Core Formulation: Bayesian Multi-Modal Sensor Fusion

Latent State Definition

  • At time step t, the latent state is defined as: $x_t = { T_t, \theta, \psi_t }$

  • where $T_t$ denotes the device pose, $\theta$ represents the calibration parameters shared across time, and $\psi_t$ denotes user-centric latent variables.

Multi-Modal Observations

  • Given heterogeneous sensor measurements at time t: $z_t = { z_t^{cam}, z_t^{imu}, z_t^{eye} }$

  • where observations are obtained from the camera, IMU, and eye-tracking modalities.

Bayesian Fusion Objective

  • Multi-modal fusion is defined as inference over the joint posterior: $p(x_{1:T} \mid z_{1:T})$

  • Using the Markov assumption and conditional independence of observations, the posterior factorizes as: $p(x_{1:T} \mid z_{1:T}) \propto \prod_{t=1}^{T} p(z_t \mid x_t)\, p(x_t \mid x_{t-1})$

Multi-Modal Likelihood Factorization

  • Assuming conditional independence between sensor modalities given the latent state: $p(z_t \mid x_t) = p(z_t^{cam} \mid x_t)\, p(z_t^{imu} \mid x_t)\, p(z_t^{eye} \mid x_t)$

State Transition Model

  • The temporal evolution of the latent state is modeled as: $p(x_t \mid x_{t-1}) = p(T_t \mid T_{t-1})\, p(\psi_t \mid \psi_{t-1})\, p(\theta)$

  • where $\theta$ is treated as a time-invariant latent variable, $p(\theta)$ enforces temporal consistency of calibration parameters.

Interpretation

  • Fusion thus corresponds to Bayesian state estimation under uncertainty, where heterogeneous sensor observations impose probabilistic constraints on a shared latent state evolving over time.
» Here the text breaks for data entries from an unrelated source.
-- ==== Sys2Proof/Machine/IslandTypes.lean ====
section
/-! DEFINITION. What timekeeping, Lockkeeper and the safety monitors hold. Times are counts of 2^-48 ns
(the hidden unit of R301) unless a field says otherwise; 80-bit times are counts of 2^-16 ns (R300). -/

namespace Sys2Proof.Machine

/-- The states of a time domain (R309), codes 0 to 5. -/
inductive DomState where
  | disabled | acquiring | locked | holdover | lost | grandmaster
  deriving DecidableEq, Repr

/-- A time domain (R308 to R310). Frequencies are in units of 2^-24 ppb, theta in 2^-16 ns. -/
structure DomainDyn where
  clock : Nat := 0
  f : Int := 0
  integ : Int := 0
  state : DomState := .disabled
  good : Nat := 0
  theta : Int := 0
  diverged : Bool := false
  stratum : BitVec 4 := 0xF
  missed : BitVec 16 := 0
  /-- working-clock time from which the next SYNC_LOSS count runs -/
  lastSync : Nat := 0
  /-- when HOLDOVER was entered -/
  heldSince : Nat := 0
  deriving DecidableEq, Repr

/-- A time stamp: corrected samples of the domain A clock, the domain B clock and the working clock on one tick (R305), in
units of 2^-16 ns. -/
structure TimeStamp where
  a : Int := 0
  b : Int := 0
  wc : Int := 0
  deriving DecidableEq, Repr

/-- A message that a master port sent for a domain: a Sync, or the Follow_Up that carries the Sync's egress stamp as its
origin (R304). -/
structure SyncOut where
  domain : Fin 2
  origin : Option Int := none
  stamp : TimeStamp := {}
  deriving DecidableEq, Repr

/-- A gateway Ethernet port's time status (R306, R320). -/
structure TimePortDyn where
  txPath : BitVec 16 := 0
  rxPath : BitVec 16 := 0
  /-- mean link delay, in units of 2^-16 ns -/
  linkDelay : Int := 0
  asCapable : Bool := false
  linkUp : Bool := false
  measurePending : Bool := false
  /-- neighborRateRatio - 1, in units of 2^-8 ppb -/
  rateRatio : Int := 0
  /-- measured paths that apply from the next lock cycle (R306) -/
  newPaths : Option (BitVec 16 × BitVec 16) := none
  /-- TIME_PORT_MEASURE commands whose values apply, and which complete, at the next lock cycle -/
  measures : List Ticket := []
  /-- Sync and Follow_Up messages sent on the port, newest first (R304) -/
  syncs : List SyncOut := []
  /-- working-clock times of the last Sync sent for each domain, plus one, and of the last Pdelay exchange (R304) -/
  sentA : Nat := 0
  sentB : Nat := 0
  lastPdelay : Nat := 0
  deriving DecidableEq, Repr

/-- Timekeeping (R299 to R320). -/
structure TimeState where
  wc : Nat := 0
  /-- ticks of the timing clock since the last edge of the 25 MHz reference, 0 to 9 (R299) -/
  refPhase : Nat := 0
  /-- the working clock's frequency adjustment -/
  wcF : Int := 0
  domA : DomainDyn := {}
  domB : DomainDyn := {}
  /-- the offset frequency w of R313 -/
  w : Int := 0
  acquired : Bool := false
  /-- the device has left the service state unacquired: its working clock never steps (R312) -/
  neverSteps : Bool := false
  slewing : Bool := false
  offsetHeld : Bool := false
  doubtArmed : Bool := false
  timeDoubt : Bool := false
  tcxoFault : Bool := false
  /-- consecutive 100 us windows outside 500 ppm (R316) -/
  tcxoRun : Nat := 0
  /-- time of the last run of R313 -/
  lastSlew : Nat := 0
  ports : Tab TimePortDyn := []
  /-- key: peer device; the last beacon sent and the link delay of its exchange (R317) -/
  beacons : Tab (Nat × Int) := []
  deriving DecidableEq, Repr

/-- The states of a lockstep pair (R442). -/
inductive PairState where
  | healthy | fenced | failed
  deriving DecidableEq, Repr

/-- The unmatched tokens of one output channel of a pair, oldest first, each with the island time at
which it was produced; they all come from one copy (R428). -/
structure TokenQueue where
  leadB : Bool := false
  toks : List (Token × Nat) := []
  deriving DecidableEq, Repr

/-- An input token that both copies take before instruction `at` retires (R433). -/
structure InEvent where
  kind : IslandInput
  payload : BitVec 64
  takeAt : Nat
  deriving DecidableEq, Repr

/-- One lockstep pair (R424 to R438). -/
structure PairDyn where
  state : PairState := .healthy
  cause : BitVec 4 := 0
  channel : BitVec 3 := 0
  /-- the level of ISL_BEAT[p] and the island time of the last beat write -/
  beat : Bool := false
  lastBeat : Nat := 0
  /-- key: channel 0 to 4 -/
  chans : Tab TokenQueue := []
  /-- tokens released to their targets, newest first -/
  released : List Token := []
  /-- read-port addresses released and not yet answered, oldest first -/
  reads : List (BitVec 48) := []
  /-- responses and other input tokens handed to both copies, newest first; none is an error -/
  inputs : List (Option (List Byte)) := []
  events : List InEvent := []
  retiredA : Nat := 0
  retiredB : Nat := 0
  /-- both copies are halted by debug, since this island time (R438) -/
  halted : Option Nat := none
  /-- the answer of the last debug read; none inside is an error -/
  debugRead : Option (Option (BitVec 64)) := none
  deriving DecidableEq, Repr

/-- A mooring plan entry (R459). -/
structure PlanEntry where
  tOffset : BitVec 32 := 0
  channel : BitVec 2 := 0
  final : Bool := false
  stream : BitVec 5 := 0
  length : BitVec 8 := 0
  repeatMs : BitVec 16 := 0
  frame : List Byte := []
  deriving DecidableEq, Repr

/-- A mooring plan (R459); VALIDITY in units of 2^-16 ns. -/
structure Plan where
  horizon : BitVec 32 := 0
  validity : Nat := 0
  entries : List PlanEntry := []
  deriving DecidableEq, Repr

/-- A frame that left one of the island's channels (R423, R461). -/
structure IslandTx where
  channel : BitVec 2
  stream : BitVec 5
  frame : List Byte
  time : Nat
  deriving DecidableEq, Repr

/-- Lockkeeper (R418 to R442). -/
structure Island where
  /-- ISL_PWRGD -/
  powered : Bool := false
  /-- the island reached step 8 of R439 -/
  operational : Bool := false
  split : Bool := false
  pair0 : PairDyn := {}
  pair1 : PairDyn := {}
  roleMonitor : Fin 2 := 0
  rolePlayout : Fin 2 := 1
  /-- a takeover of R424 under way: it ends when ROLE_TAKEOVER arrives -/
  takeover : Bool := false
  time : Nat := 0
  disciplined : Bool := false
  /-- what its timer added at the last tick: the steered frequency (R419) -/
  rate : Nat := 4 * 2 ^ 48
  paceLow : Bool := false
  pace : BitVec 16 := 0
  tj : BitVec 16 := 0
  lowRun : Nat := 0
  okRun : Nat := 0
  imageSlot : Bool := false
  fwVersion : BitVec 32 := 0
  digest : BitVec 256 := 0
  maxLead : BitVec 16 := 0
  maxWait : BitVec 16 := 0
  watchdogOff : Bool := false
  /-- island SRAM, keyed by island address (R431) -/
  sram : Tab Byte := []
  /-- frames sent on the owned channels, newest first -/
  sent : List IslandTx := []
  deriving DecidableEq, Repr

/-- The states of a Gauge (R446). -/
inductive GaugeRun where
  | free | watching | expired
  deriving DecidableEq, Repr

/-- The running part of a Gauge (R446, R449); times in units of 2^-16 ns. -/
structure GaugeDyn where
  state : GaugeRun := .free
  expireAt : Nat := 0
  lastValidity : Nat := 0
  expiries : BitVec 16 := 0
  badStamps : BitVec 16 := 0
  /-- a stamp read is outstanding since this island time -/
  readSince : Option Nat := none
  /-- island time of the last poll of an expired Gauge -/
  lastPoll : Nat := 0
  deriving DecidableEq, Repr

/-- A sounding in progress (R453, R454). -/
structure SoundingRun where
  instant : Nat
  handle : BitVec 10
  /-- logical tile -/
  tile : Nat
  /-- R(i), working clock -/
  release : Nat
  started : Bool := false
  rerun : Bool := false
  /-- the number of the sounding's job -/
  job : Nat := 0
  deriving DecidableEq, Repr

/-- A sounding mismatch that is not yet clear (R444): its model and physical tile. -/
structure Mismatch where
  handle : BitVec 10
  tile : Nat
  otherPassed : Bool := false
  tilePassed : Bool := false
  deriving DecidableEq, Repr

/-- A checker (R455): the time of its last passed test. -/
structure CheckerDyn where
  lastPass : Nat := 0
  failed : Bool := false
  /-- the last squall check or SELF_TEST failed (R501 check 3) -/
  unfit : Bool := false
  deriving DecidableEq, Repr

/-- A waiting drizzle request (R458): SELF_TEST of a checker, TIME_PORT_MEASURE of a port, or the
test that R475 queues for a tile's checker. -/
inductive DrizzleReq where
  | selfTest (t : Ticket) (checker : Nat)
  | measure (t : Ticket) (port : Nat)
  | tileTest (checker : Nat)
  deriving DecidableEq, Repr

/-- A drizzle slice in progress (R457). -/
structure Slice where
  checker : Nat
  req : Option DrizzleReq
  at16 : Nat
  /-- checkers still to test, and the first that failed: SELF_TEST of all in the service state -/
  rest : List Nat := []
  bad : Option Nat := none
  deriving DecidableEq, Repr

/-- The doubt latch and every monitor that reports to it (R443 to R464). -/
structure Safety where
  latch : Bool := true
  noPlan : Bool := false
  playing : Bool := false
  /-- sources raised and not clear -/
  sources : BitVec 10 := 0
  seen : BitVec 10 := 0
  first : BitVec 4 := 0
  /-- island time of the last set, 2^-16 ns -/
  setAt : Nat := 0
  gauge : BitVec 12 := 0
  gaugeSeen : Bool := false
  releases : BitVec 16 := 0
  gauges : Tab GaugeDyn := []
  passed : BitVec 32 := 0
  mismatched : BitVec 16 := 0
  missed : BitVec 16 := 0
  lastModel : BitVec 10 := 0
  lastTile : BitVec 6 := 0
  lastElement : BitVec 32 := 0
  sounding : Option SoundingRun := none
  /-- the instant of the last sounding released -/
  soundingLast : Option Nat := none
  mismatches : List Mismatch := []
  /-- uncorrectable reads of safety contexts not yet cleared: frame, and whether the context still runs -/
  uncorrectable : List (Nat × Bool) := []
  checkers : Tab CheckerDyn := []
  requests : List DrizzleReq := []
  /-- checkers whose tile request found the queue full (R475) -/
  tileWaiting : List Nat := []
  slice : Option Slice := none
  /-- self-tests of the service state that wait for the slice in progress: ticket and TARGET (R458) -/
  serviceTests : List (Ticket × Nat) := []
  lastSlot : Nat := 0
  deferrals : BitVec 16 := 0
  failedIndex : BitVec 7 := 0x7F
  activePlan : Option Plan := none
  stagedPlan : Option Plan := none
  newestPlan : Option Nat := none
  /-- a plan has been staged since the latch last set (R445) -/
  stagedSince : Bool := false
  /-- playout: the plan being played, the set time, and the entries sent -/
  playPlan : Option Plan := none
  playFrom : Nat := 0
  playSent : List Nat := []
  /-- key: channel × 32 + stream; the time of the last sending of a FINAL entry -/
  finals : Tab (Option Nat) := []
  hbArmed : Bool := false
  hbCounter : Option (BitVec 32) := none
  /-- the heartbeat deadline that has not passed yet, 2^-16 ns -/
  hbDeadline : Option Nat := none
  hbInTurn : Nat := 0
  deriving DecidableEq, Repr

end Sys2Proof.Machine
end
Calibration parameters are inferred jointly with pose and user states, enabling online self-calibration.

Sensor Models

  • $z_t^{imu} = h_{imu}(T_{t-1}, T_t) + \epsilon_{imu}$
  • $z_t^{cam} = h_{cam}(T_t, \theta) + \epsilon_{cam}$
  • $z_t^{eye} = h_{eye}(T_t, \psi_t) + \epsilon_{eye}$

Filtering Approximation

For online inference, we approximate the posterior using Bayesian filtering.

  • Prediction: $p(x_t \mid z_{1:t-1}) = \int p(x_t \mid x_{t-1}) p(x_{t-1} \mid z_{1:t-1}) dx_{t-1}$
  • Update: $p(x_t \mid z_{1:t}) \propto p(z_t \mid x_t) p(x_t \mid z_{1:t-1})$


Practical Filtering Choices under Self-Calibrated Camera Constraints

Method Inference Principle Handles High-Dimensional State Real-Time / Online Geometric Interpretability Typical Failure Mode Suitability for Your Pipeline
Full Bayesian Filtering Exact posterior inference $p(x_t \mid y_{1:t})$ No (intractable) No Theoretically yes Intractable integrals βœ— (theoretical only)
Particle Filter Sampling-based Bayesian inference Poor (curse of dimensionality) No Weak (implicit geometry) Sample degeneracy βœ—
Kalman Filter (KF) Linear-Gaussian Bayesian inference Moderate Yes Strong (explicit states) Model mismatch βœ“ (baseline)
Extended Kalman Filter (EKF) Local linearization of nonlinear models Moderate–High Yes Strong Linearization error βœ“βœ“
Unscented Kalman Filter (UKF) Sigma-point approximation Moderate Borderline Strong Computational cost β–³
Information Filter KF in information (precision) form High Yes Strong Numerical instability βœ“
Factor Graph / Smoothing MAP estimation over state graph High Semi-online Very strong Latency / memory βœ“βœ“ (geometry modules)
Continuous-Time Filters Trajectory as continuous function High Yes Strong Model complexity βœ“βœ“
Variational Bayesian Filters Approximate posterior optimization High No Weak–Moderate Approximation bias βœ—
Neural / Learned Filters Learned belief update High Yes Weak (opaque) Geometry drift βœ— (as core filter)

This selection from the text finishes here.